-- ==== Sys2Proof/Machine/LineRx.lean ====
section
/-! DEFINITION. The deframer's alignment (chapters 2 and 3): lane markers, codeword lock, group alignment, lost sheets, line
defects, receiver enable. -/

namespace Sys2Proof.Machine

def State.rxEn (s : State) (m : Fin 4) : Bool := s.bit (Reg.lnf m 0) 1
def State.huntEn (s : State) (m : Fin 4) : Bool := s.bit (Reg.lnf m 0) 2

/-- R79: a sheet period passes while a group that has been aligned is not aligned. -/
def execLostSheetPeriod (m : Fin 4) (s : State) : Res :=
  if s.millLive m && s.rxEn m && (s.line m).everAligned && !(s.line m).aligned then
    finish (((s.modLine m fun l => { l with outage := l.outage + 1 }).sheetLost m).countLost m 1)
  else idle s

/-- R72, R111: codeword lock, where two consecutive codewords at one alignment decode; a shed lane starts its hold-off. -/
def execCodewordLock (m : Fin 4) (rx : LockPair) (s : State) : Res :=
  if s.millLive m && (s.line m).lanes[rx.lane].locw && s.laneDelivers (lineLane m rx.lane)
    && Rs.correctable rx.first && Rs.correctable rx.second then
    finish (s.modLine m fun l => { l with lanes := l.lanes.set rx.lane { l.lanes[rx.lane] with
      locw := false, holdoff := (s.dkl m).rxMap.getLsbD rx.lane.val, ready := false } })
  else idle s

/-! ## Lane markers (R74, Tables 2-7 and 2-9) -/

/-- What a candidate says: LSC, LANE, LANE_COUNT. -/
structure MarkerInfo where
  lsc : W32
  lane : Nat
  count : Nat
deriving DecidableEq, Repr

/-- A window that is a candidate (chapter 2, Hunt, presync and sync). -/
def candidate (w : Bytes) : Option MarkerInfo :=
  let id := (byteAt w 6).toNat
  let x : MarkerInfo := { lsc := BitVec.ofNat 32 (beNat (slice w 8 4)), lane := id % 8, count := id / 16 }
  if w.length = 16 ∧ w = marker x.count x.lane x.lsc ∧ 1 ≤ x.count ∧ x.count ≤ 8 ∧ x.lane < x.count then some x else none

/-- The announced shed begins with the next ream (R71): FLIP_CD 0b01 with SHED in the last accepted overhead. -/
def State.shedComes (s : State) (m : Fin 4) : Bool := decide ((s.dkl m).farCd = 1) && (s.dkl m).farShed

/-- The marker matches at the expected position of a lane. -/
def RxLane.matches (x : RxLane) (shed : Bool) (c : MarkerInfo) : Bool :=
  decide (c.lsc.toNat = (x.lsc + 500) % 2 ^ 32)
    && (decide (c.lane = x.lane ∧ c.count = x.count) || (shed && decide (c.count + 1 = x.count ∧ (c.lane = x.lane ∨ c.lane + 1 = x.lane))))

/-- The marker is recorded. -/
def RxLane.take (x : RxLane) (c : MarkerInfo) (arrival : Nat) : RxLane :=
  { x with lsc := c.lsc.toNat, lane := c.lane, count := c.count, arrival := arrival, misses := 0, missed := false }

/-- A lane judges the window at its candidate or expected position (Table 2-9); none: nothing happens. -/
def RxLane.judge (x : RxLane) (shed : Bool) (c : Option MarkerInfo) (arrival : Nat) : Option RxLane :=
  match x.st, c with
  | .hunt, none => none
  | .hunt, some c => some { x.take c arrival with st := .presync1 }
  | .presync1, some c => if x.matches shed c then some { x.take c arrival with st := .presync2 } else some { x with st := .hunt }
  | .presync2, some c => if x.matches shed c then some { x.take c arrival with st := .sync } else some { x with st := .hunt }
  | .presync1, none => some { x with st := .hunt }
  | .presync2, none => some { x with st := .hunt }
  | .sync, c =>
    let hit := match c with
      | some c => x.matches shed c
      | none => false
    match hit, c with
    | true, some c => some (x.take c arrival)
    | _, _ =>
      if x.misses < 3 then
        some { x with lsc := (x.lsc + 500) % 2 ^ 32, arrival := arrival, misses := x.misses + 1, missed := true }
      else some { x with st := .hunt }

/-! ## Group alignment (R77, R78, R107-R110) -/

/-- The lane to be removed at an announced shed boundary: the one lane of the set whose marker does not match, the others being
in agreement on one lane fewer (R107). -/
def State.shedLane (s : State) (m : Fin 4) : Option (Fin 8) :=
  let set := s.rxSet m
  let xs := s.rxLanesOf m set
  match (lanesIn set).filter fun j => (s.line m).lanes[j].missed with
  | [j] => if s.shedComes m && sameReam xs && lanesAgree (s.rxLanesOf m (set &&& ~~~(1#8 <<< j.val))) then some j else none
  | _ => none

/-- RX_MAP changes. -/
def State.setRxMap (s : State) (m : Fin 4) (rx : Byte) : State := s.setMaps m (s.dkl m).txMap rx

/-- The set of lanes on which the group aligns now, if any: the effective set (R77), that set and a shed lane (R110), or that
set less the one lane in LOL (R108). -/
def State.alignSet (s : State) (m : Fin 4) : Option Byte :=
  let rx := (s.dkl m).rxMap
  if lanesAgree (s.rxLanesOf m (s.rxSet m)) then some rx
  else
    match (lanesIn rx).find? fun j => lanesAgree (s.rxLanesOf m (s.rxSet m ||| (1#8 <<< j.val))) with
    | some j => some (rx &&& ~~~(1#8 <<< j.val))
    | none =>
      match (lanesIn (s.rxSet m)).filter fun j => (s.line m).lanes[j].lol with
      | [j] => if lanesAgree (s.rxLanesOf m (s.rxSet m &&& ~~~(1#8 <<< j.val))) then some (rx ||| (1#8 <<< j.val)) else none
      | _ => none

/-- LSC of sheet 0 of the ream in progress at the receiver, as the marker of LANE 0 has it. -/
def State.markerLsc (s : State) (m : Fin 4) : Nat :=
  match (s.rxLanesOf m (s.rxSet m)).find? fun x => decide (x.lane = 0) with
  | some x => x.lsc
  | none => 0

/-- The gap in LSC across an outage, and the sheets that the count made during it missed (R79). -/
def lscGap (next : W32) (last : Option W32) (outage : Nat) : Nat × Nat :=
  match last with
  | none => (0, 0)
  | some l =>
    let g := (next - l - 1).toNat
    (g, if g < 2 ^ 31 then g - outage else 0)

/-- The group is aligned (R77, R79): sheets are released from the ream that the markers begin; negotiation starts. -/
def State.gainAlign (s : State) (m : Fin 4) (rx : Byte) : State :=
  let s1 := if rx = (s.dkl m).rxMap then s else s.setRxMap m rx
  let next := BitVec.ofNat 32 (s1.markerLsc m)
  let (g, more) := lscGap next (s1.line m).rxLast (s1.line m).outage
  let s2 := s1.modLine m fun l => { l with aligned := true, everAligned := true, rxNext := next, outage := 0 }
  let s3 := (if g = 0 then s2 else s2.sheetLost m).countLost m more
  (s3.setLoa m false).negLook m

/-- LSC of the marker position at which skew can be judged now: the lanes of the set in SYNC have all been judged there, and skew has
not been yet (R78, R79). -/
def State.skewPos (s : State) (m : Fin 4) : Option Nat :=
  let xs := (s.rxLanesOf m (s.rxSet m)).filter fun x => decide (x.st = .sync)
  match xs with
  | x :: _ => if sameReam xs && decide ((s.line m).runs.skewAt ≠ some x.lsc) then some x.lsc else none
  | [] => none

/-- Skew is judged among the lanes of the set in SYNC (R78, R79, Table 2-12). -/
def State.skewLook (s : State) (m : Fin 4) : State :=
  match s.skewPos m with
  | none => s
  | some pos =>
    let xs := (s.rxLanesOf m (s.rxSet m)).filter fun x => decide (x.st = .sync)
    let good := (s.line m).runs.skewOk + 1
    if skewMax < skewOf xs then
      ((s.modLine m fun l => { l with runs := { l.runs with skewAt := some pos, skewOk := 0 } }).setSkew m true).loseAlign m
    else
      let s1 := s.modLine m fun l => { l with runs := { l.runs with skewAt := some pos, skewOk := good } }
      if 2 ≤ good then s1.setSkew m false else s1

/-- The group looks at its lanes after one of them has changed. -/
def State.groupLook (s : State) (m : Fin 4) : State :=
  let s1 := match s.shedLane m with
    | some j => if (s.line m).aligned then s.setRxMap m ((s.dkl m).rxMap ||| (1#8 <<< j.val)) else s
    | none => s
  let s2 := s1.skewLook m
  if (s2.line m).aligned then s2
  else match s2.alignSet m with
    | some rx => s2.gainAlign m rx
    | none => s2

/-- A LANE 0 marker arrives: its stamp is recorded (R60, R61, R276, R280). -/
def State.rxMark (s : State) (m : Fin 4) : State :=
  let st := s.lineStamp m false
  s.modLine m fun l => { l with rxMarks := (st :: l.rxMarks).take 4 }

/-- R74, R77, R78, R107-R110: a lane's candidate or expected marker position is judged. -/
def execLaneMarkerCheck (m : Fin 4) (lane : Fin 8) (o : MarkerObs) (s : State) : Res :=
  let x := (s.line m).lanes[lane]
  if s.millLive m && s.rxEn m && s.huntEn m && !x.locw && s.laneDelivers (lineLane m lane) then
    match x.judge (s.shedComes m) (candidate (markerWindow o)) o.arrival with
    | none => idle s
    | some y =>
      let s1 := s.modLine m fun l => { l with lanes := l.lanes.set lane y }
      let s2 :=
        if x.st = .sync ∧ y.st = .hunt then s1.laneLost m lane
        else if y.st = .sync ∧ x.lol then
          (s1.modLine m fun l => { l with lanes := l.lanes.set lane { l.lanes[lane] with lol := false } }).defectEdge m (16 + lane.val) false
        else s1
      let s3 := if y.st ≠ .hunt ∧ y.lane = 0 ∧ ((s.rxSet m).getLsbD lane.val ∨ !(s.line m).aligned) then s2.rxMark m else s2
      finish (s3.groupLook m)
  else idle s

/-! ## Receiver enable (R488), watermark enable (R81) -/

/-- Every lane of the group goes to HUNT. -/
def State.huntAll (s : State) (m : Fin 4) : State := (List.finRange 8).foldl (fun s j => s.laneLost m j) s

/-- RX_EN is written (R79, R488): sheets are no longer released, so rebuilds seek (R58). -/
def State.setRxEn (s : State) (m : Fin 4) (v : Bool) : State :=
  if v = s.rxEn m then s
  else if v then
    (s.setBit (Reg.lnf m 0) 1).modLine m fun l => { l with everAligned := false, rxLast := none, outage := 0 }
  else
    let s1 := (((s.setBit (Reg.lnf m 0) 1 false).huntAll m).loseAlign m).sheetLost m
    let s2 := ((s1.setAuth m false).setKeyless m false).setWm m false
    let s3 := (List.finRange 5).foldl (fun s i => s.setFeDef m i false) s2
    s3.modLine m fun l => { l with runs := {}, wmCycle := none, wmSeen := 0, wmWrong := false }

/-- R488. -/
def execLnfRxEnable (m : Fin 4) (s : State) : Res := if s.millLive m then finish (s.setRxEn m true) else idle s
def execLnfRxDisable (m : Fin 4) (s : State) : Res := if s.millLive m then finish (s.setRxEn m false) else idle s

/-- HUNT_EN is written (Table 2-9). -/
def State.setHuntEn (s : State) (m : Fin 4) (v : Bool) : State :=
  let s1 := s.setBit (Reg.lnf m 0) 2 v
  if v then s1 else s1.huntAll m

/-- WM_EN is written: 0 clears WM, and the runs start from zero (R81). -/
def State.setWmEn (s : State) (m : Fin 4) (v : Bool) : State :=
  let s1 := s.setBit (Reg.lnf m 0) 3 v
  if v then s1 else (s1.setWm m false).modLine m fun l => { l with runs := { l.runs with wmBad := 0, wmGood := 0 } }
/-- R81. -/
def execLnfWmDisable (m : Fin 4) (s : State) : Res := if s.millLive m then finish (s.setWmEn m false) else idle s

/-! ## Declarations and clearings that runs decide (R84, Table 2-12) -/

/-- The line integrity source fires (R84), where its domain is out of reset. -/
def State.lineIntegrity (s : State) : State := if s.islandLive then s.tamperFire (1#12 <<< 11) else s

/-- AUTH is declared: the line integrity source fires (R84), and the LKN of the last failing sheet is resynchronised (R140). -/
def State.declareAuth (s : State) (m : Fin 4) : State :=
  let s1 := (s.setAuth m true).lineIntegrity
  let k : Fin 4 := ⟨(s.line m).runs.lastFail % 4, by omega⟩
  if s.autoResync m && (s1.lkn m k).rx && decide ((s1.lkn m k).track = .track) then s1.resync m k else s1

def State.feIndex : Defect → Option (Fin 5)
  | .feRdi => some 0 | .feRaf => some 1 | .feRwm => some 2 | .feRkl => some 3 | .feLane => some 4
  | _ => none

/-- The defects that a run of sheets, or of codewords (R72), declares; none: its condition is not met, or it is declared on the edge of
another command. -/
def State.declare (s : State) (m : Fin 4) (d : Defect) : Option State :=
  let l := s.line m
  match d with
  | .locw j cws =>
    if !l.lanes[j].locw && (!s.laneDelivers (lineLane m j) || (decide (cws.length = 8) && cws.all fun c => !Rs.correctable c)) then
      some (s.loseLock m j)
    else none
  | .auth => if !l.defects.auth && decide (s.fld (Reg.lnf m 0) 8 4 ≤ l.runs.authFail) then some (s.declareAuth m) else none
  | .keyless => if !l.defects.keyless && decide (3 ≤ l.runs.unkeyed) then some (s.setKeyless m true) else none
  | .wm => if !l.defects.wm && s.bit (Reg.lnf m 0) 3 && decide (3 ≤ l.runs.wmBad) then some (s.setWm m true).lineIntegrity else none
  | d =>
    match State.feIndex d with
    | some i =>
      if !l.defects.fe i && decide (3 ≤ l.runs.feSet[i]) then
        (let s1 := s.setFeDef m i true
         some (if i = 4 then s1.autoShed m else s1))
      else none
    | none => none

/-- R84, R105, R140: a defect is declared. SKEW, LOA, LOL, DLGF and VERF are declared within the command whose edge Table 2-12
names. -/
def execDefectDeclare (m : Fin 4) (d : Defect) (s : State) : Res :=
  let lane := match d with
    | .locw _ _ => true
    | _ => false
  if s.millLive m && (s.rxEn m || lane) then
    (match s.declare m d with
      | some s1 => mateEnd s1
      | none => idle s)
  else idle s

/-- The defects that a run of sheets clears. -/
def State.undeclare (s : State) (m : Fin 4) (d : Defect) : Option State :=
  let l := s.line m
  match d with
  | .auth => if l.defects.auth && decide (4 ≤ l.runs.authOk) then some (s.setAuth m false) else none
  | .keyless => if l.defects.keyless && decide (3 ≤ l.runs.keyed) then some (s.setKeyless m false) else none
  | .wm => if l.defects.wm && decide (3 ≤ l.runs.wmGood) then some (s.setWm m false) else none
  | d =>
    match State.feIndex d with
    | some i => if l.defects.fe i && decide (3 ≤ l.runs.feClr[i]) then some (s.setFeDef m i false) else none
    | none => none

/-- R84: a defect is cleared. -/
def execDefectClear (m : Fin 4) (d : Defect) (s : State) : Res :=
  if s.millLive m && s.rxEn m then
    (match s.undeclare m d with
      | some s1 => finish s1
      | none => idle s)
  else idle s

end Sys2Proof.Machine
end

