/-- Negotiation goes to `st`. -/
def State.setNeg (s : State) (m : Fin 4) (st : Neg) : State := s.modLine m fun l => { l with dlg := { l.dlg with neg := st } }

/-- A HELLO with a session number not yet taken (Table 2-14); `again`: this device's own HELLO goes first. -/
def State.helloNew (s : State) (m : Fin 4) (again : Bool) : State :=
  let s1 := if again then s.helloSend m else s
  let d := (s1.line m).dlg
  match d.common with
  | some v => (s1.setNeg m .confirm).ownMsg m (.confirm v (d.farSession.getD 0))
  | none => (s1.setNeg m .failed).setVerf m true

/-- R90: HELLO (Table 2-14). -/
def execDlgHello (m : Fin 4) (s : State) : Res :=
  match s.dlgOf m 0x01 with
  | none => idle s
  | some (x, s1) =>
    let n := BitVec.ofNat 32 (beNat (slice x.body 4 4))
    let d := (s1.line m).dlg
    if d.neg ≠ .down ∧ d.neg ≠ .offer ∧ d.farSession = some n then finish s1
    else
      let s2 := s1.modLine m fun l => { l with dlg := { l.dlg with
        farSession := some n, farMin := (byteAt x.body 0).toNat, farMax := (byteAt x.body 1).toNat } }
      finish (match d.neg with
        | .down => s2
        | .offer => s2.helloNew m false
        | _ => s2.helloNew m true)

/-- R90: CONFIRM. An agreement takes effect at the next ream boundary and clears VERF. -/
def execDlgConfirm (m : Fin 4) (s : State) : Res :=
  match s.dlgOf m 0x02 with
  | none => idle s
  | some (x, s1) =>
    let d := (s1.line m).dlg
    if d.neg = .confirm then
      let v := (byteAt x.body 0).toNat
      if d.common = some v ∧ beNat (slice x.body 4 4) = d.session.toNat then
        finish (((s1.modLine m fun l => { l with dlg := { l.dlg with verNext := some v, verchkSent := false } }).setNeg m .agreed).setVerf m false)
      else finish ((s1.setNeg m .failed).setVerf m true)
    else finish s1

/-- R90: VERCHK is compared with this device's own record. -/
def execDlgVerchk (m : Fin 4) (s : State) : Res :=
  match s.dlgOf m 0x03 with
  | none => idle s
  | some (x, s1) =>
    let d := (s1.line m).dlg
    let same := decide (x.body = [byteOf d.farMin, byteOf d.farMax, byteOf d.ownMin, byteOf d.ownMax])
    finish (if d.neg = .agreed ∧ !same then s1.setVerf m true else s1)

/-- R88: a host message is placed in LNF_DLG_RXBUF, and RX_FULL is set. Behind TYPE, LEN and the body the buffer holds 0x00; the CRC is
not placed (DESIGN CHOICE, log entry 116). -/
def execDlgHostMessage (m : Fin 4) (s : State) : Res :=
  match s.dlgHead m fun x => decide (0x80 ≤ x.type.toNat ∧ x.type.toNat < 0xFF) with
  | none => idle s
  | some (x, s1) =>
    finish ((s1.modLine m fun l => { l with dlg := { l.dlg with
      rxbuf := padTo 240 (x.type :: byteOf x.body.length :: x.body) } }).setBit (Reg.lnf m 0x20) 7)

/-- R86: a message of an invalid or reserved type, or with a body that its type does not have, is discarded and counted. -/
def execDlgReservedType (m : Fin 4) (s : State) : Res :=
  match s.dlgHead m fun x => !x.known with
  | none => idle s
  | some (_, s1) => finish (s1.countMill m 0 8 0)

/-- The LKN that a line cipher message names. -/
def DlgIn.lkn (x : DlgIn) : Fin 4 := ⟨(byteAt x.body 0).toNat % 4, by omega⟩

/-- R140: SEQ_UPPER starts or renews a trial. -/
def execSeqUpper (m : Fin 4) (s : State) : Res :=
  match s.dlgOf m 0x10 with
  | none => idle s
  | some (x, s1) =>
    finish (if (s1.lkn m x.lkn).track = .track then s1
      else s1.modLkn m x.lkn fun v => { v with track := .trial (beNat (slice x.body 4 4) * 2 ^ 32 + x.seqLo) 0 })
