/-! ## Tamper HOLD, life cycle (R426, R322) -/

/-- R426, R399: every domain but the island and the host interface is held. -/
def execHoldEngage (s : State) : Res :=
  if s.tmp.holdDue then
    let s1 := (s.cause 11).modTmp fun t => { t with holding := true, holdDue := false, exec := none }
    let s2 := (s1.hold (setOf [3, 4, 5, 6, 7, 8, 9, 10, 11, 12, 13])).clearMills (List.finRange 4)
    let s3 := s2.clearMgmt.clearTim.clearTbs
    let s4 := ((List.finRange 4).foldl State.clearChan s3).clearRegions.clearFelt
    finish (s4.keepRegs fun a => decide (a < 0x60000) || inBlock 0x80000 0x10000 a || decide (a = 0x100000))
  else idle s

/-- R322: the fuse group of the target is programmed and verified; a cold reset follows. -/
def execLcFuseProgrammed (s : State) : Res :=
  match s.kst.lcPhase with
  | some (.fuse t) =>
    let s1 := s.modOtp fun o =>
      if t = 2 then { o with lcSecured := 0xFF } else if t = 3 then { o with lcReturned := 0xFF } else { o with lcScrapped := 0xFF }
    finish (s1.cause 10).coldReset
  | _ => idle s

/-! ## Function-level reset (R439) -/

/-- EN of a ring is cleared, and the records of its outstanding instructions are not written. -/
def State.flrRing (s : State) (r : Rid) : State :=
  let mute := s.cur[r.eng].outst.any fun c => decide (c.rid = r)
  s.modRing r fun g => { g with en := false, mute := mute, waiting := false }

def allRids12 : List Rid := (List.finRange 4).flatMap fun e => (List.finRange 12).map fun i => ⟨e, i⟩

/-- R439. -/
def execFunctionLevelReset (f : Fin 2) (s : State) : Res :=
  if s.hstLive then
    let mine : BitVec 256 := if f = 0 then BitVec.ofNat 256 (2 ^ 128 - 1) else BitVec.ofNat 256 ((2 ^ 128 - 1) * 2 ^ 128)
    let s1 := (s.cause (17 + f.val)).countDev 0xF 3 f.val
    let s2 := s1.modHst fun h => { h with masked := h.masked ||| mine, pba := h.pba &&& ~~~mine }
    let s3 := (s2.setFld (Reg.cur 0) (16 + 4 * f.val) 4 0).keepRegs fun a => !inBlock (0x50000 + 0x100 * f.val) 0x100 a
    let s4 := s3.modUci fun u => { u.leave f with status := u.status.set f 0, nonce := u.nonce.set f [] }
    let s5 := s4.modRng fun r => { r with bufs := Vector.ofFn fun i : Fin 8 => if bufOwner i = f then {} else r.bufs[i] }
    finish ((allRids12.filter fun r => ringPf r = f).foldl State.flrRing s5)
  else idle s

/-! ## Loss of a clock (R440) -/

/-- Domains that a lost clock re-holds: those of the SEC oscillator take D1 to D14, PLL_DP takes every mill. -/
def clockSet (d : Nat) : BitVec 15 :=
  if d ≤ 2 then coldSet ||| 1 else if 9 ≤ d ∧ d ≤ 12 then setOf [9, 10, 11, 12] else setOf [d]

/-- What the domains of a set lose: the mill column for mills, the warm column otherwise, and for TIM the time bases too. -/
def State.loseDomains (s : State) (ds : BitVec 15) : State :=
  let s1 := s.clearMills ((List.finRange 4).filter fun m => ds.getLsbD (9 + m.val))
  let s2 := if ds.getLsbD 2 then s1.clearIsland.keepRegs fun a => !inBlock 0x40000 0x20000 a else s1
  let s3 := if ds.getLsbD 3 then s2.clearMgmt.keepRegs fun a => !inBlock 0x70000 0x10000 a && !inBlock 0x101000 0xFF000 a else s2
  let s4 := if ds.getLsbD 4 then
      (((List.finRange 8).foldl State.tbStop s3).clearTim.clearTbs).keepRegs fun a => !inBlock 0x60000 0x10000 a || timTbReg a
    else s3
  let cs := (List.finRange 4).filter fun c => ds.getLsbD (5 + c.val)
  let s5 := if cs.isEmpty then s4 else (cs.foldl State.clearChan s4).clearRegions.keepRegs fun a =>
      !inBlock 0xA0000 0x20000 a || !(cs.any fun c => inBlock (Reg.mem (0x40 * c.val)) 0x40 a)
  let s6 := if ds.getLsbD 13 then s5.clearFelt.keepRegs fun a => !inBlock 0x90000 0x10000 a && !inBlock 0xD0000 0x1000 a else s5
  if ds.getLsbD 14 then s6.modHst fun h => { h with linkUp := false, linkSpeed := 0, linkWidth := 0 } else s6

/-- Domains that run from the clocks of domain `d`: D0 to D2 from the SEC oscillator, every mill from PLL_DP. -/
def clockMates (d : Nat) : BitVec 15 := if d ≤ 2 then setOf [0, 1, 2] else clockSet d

────────────────

> **YOUR ASSIGNMENT**: Within the data above, the lines from the one with "finish (s4.keepRegs fun" to the one with "def clockSet (d" must be repeated exactly; no other line belongs in the answer.

> **WORKED SOLUTION**:
    finish (s4.keepRegs fun a => decide (a < 0x60000) || inBlock 0x80000 0x10000 a || decide (a = 0x100000))
  else idle s

/-- R322: the fuse group of the target is programmed and verified; a cold reset follows. -/
def execLcFuseProgrammed (s : State) : Res :=
  match s.kst.lcPhase with
  | some (.fuse t) =>
    let s1 := s.modOtp fun o =>
      if t = 2 then { o with lcSecured := 0xFF } else if t = 3 then { o with lcReturned := 0xFF } else { o with lcScrapped := 0xFF }
    finish (s1.cause 10).coldReset
  | _ => idle s

/-! ## Function-level reset (R439) -/

/-- EN of a ring is cleared, and the records of its outstanding instructions are not written. -/
def State.flrRing (s : State) (r : Rid) : State :=
  let mute := s.cur[r.eng].outst.any fun c => decide (c.rid = r)
  s.modRing r fun g => { g with en := false, mute := mute, waiting := false }

def allRids12 : List Rid := (List.finRange 4).flatMap fun e => (List.finRange 12).map fun i => ⟨e, i⟩

/-- R439. -/
def execFunctionLevelReset (f : Fin 2) (s : State) : Res :=
  if s.hstLive then
    let mine : BitVec 256 := if f = 0 then BitVec.ofNat 256 (2 ^ 128 - 1) else BitVec.ofNat 256 ((2 ^ 128 - 1) * 2 ^ 128)
    let s1 := (s.cause (17 + f.val)).countDev 0xF 3 f.val
    let s2 := s1.modHst fun h => { h with masked := h.masked ||| mine, pba := h.pba &&& ~~~mine }
    let s3 := (s2.setFld (Reg.cur 0) (16 + 4 * f.val) 4 0).keepRegs fun a => !inBlock (0x50000 + 0x100 * f.val) 0x100 a
    let s4 := s3.modUci fun u => { u.leave f with status := u.status.set f 0, nonce := u.nonce.set f [] }
    let s5 := s4.modRng fun r => { r with bufs := Vector.ofFn fun i : Fin 8 => if bufOwner i = f then {} else r.bufs[i] }
    finish ((allRids12.filter fun r => ringPf r = f).foldl State.flrRing s5)
  else idle s

/-! ## Loss of a clock (R440) -/

/-- Domains that a lost clock re-holds: those of the SEC oscillator take D1 to D14, PLL_DP takes every mill. -/
def clockSet (d : Nat) : BitVec 15 :=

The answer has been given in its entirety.